» **Problem details**
Where a line of the records holds the string "fail", copy that line.

····················

-- ==== Sys2Proof/Certificates/Slice0/Obligations.lean ====
section
/-! DEFINITION. The statements about the model. Each says which rule of spec/ it formalises; a state `s`
carries its own constants `s.hw` and its own reset content, so every statement holds for every value of the
parameters and of the draws the spec leaves open. -/

namespace Sys2Proof.Claims

open Sys2Proof.Machine

/-- The encoding of a command that uses all three address fields (R40, R41, R44 (b)): `RSV` zero decodes to the
command with its fields as they stand, `RSV ≠ 0` raises `ILLEGAL_COMMAND`. -/
def ThreeOperandEncoding (opcode : BitVec 8) (mk : Nat → Nat → Nat → Instr) : Prop :=
  ∀ w : CommandWord, CommandWord.opc w = opcode →
    (CommandWord.rsv w = 0 →
      decode w = .ok (mk (CommandWord.dst w).toNat (CommandWord.src1 w).toNat (CommandWord.src2 w).toNat)) ∧
    (CommandWord.rsv w ≠ 0 → ∀ s : State, runCommand w s = .next (s.fail .illegalCommand))

/-- The encoding of a command whose `SRC2` must be zero (R40, R41, R44 (b), (c)). -/
def TwoOperandEncoding (opcode : BitVec 8) (mk : Nat → Nat → Instr) : Prop :=
  ∀ w : CommandWord, CommandWord.opc w = opcode →
    (CommandWord.rsv w = 0 → CommandWord.src2 w = 0 →
      decode w = .ok (mk (CommandWord.dst w).toNat (CommandWord.src1 w).toNat)) ∧
    (CommandWord.rsv w ≠ 0 ∨ CommandWord.src2 w ≠ 0 →
      ∀ s : State, runCommand w s = .next (s.fail .illegalCommand))

/-- The residue `x` stands at the address `a` (R29). -/
abbrev ResidueAt (s : State) (a : Nat) (x : Residue) : Prop := s.mem.read a = x.toWord

/-- The residues `xs` stand at `a, a + 1, …` (R29). -/
abbrev ResiduesAt (s : State) (a : Nat) (xs : List Residue) : Prop :=
  s.mem.readWords a xs.length = xs.map Residue.toWord

/-- The sequence of extension elements `xs` stands at `a, …`, element after element (R29). -/
abbrev ElementsAt (s : State) (a : Nat) (xs : List (List Residue)) : Prop :=
  (∀ x ∈ xs, x.length = s.hw.degree) ∧ ResiduesAt s a xs.flatten

/-- What the twiddle unit delivers inside a transform of `2^k` elements with the root `root` (R90 to R94 (a), R100):
after `i` advances from the start of a block, and after the butterflies of `i` offsets of a block, the running
twiddle is `pow_T(root, i · (n div len))`; and a block, which starts at the identity, replaces the elements `u`
and `v` of each offset by `u + v·w` and `u − v·w` with that `w`, and no element outside the block. -/
def TwiddlesArePowers {α : Type} (T : FieldOps α) (root : α) : Prop :=
  (∀ k j i : Nat, j ≤ k →
    (fun w => advance T w (stageStep T root (2 ^ k) (2 ^ j)))^[i] (startBlock T) =
      pow T root (i * (2 ^ k / 2 ^ j))) ∧
  (∀ (k j base i : Nat) (seq : List α), j + 1 ≤ k → i ≤ 2 ^ j →
    ((List.range i).foldl (butterfly T (stageStep T root (2 ^ k) (2 ^ (j + 1))) (2 ^ j) base)
        (seq, startBlock T)).2 =
      pow T root (i * (2 ^ k / 2 ^ (j + 1)))) ∧
  (∀ (k j base i : Nat) (seq : List α) (u v : α), j + 1 ≤ k → i < 2 ^ j →
    seq[base + i]? = some u → seq[base + i + 2 ^ j]? = some v →
    (block T (stageStep T root (2 ^ k) (2 ^ (j + 1))) (2 ^ j) seq base)[base + i]? =
      some (T.add u (T.mul v (pow T root (i * (2 ^ k / 2 ^ (j + 1)))))) ∧
    (block T (stageStep T root (2 ^ k) (2 ^ (j + 1))) (2 ^ j) seq base)[base + i + 2 ^ j]? =
      some (T.sub u (T.mul v (pow T root (i * (2 ^ k / 2 ^ (j + 1))))))) ∧
  (∀ (k j base p : Nat) (seq : List α), j + 1 ≤ k → p < base ∨ base + 2 ^ (j + 1) ≤ p →
    (block T (stageStep T root (2 ^ k) (2 ^ (j + 1))) (2 ^ j) seq base)[p]? = seq[p]?)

····················

» **Solution to this task**
    (CommandWord.rsv w ≠ 0 → ∀ s : State, runCommand w s = .next (s.fail .illegalCommand))
      ∀ s : State, runCommand w s = .next (s.fail .illegalCommand))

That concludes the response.